**PROVIDED RECORDS**
/-! ### Fetch of commands (R59, R227) -/

/-- The session descriptor that the check of a vendor command reads, as the checker finds it (R227, R307, R315): where it is lost, the
command ends with C8h and 83h beside the session's others. -/
def State.descCheck (s : State) (x : FetchCand) : State :=
  let handle := x.sqe.cdw2.toNat
  let snum := handle % 2 ^ 18
  if x.desc = .clean || x.sqe.opc.toNat < 0x80 || s.n * 32768 ≤ snum then s
  else
    let r := s.arrayCheck (0x40000000 + snum / 32768 * 0x01000000 + 0x800000 + snum % 32768 * 32) 12 x.desc
    if r.1 && (s.sessionOf handle x.key.fn).isSome then r.2.finish (Cqe.of x.key .sachetFault 0 0x83 []) else r.2

/-- COMMAND_FETCH: the port's fetch arbiter grants one controller by the rotating pointer over function numbers, and the entry at
the head of one of its queues is fetched, tagged with the host island's epoch and tracked (R17, R46, R59, R60). Within the
controller, queues take turns (round robin). A command that the device does not support ends at once (R55), and the descriptor that a vendor
command names is read (R227). -/
def execCommandFetch (port : Fin 2) (ready : List FetchCand) (s : State) : Out :=
  s.ends (
    if s.host.stopped || 65536 ≤ s.host.tracks.length then s
    else
      let cands := ready.filter (s.fetchable port)
      let ptr := if port.val = 0 then s.host.fetchPtr.1 else s.host.fetchPtr.2
      match rotate 128 ptr fun i => cands.any fun x => x.key.fn.num.val == i with
      | none => s
      | some i =>
        let own := cands.filter fun x => x.key.fn.num.val == i
        let sp := match own.head? with
          | some x => ((s.host.ctrl x.key.fn).map fun c => c.sqPtr).getD 0
          | none => 0
        match firstBy (fun (a b : FetchCand) => (a.key.sq + 4096 - sp) % 4096 < (b.key.sq + 4096 - sp) % 4096) own with
        | none => s
        | some x =>
          let adv (q : SubQueue) : SubQueue :=
            if q.qid = x.key.sq then { q with head := (q.head + 1) % max 1 q.size } else q
          let s1 := s.onCtrl x.key.fn fun c => { c with sqs := c.sqs.map adv, sqPtr := (x.key.sq + 1) % 4096 }
          let t : Track := { key := x.key, sqe := x.sqe, epoch := s.islandEpoch (48 + port.val) }
          let s2 : State := { s1 with
            pins := { s1.pins with act := true }
            host := { s1.host with
              tracks := s1.host.tracks ++ [t]
              fetchPtr := if port.val = 0 then ((i + 1) % 128, s1.host.fetchPtr.2)
                          else (s1.host.fetchPtr.1, (i + 1) % 128) } }
          if ioOpcodes.contains x.sqe.opc.toNat then s2.descCheck x else s2.fail x.key .invalidOpcode)

end Sys2Proof.Machine
end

**REQUIRED ACTION**
A word-for-word copy of the lines above from the one with "is lost, the" through the one with "if q.qid = x.key.sq", inclusive, is the only output wanted.

**RESPONSE AREA**
/-- The session descriptor that the check of a vendor command reads, as the checker finds it (R227, R307, R315): where it is lost, the
command ends with C8h and 83h beside the session's others. -/
def State.descCheck (s : State) (x : FetchCand) : State :=
  let handle := x.sqe.cdw2.toNat
  let snum := handle % 2 ^ 18
  if x.desc = .clean || x.sqe.opc.toNat < 0x80 || s.n * 32768 ≤ snum then s
  else
    let r := s.arrayCheck (0x40000000 + snum / 32768 * 0x01000000 + 0x800000 + snum % 32768 * 32) 12 x.desc
    if r.1 && (s.sessionOf handle x.key.fn).isSome then r.2.finish (Cqe.of x.key .sachetFault 0 0x83 []) else r.2

/-- COMMAND_FETCH: the port's fetch arbiter grants one controller by the rotating pointer over function numbers, and the entry at
the head of one of its queues is fetched, tagged with the host island's epoch and tracked (R17, R46, R59, R60). Within the
controller, queues take turns (round robin). A command that the device does not support ends at once (R55), and the descriptor that a vendor
command names is read (R227). -/
def execCommandFetch (port : Fin 2) (ready : List FetchCand) (s : State) : Out :=
  s.ends (
    if s.host.stopped || 65536 ≤ s.host.tracks.length then s
    else
      let cands := ready.filter (s.fetchable port)
      let ptr := if port.val = 0 then s.host.fetchPtr.1 else s.host.fetchPtr.2
      match rotate 128 ptr fun i => cands.any fun x => x.key.fn.num.val == i with
      | none => s
      | some i =>
        let own := cands.filter fun x => x.key.fn.num.val == i
        let sp := match own.head? with
          | some x => ((s.host.ctrl x.key.fn).map fun c => c.sqPtr).getD 0
          | none => 0
        match firstBy (fun (a b : FetchCand) => (a.key.sq + 4096 - sp) % 4096 < (b.key.sq + 4096 - sp) % 4096) own with
        | none => s
        | some x =>
          let adv (q : SubQueue) : SubQueue :=
            if q.qid = x.key.sq then { q with head := (q.head + 1) % max 1 q.size } else q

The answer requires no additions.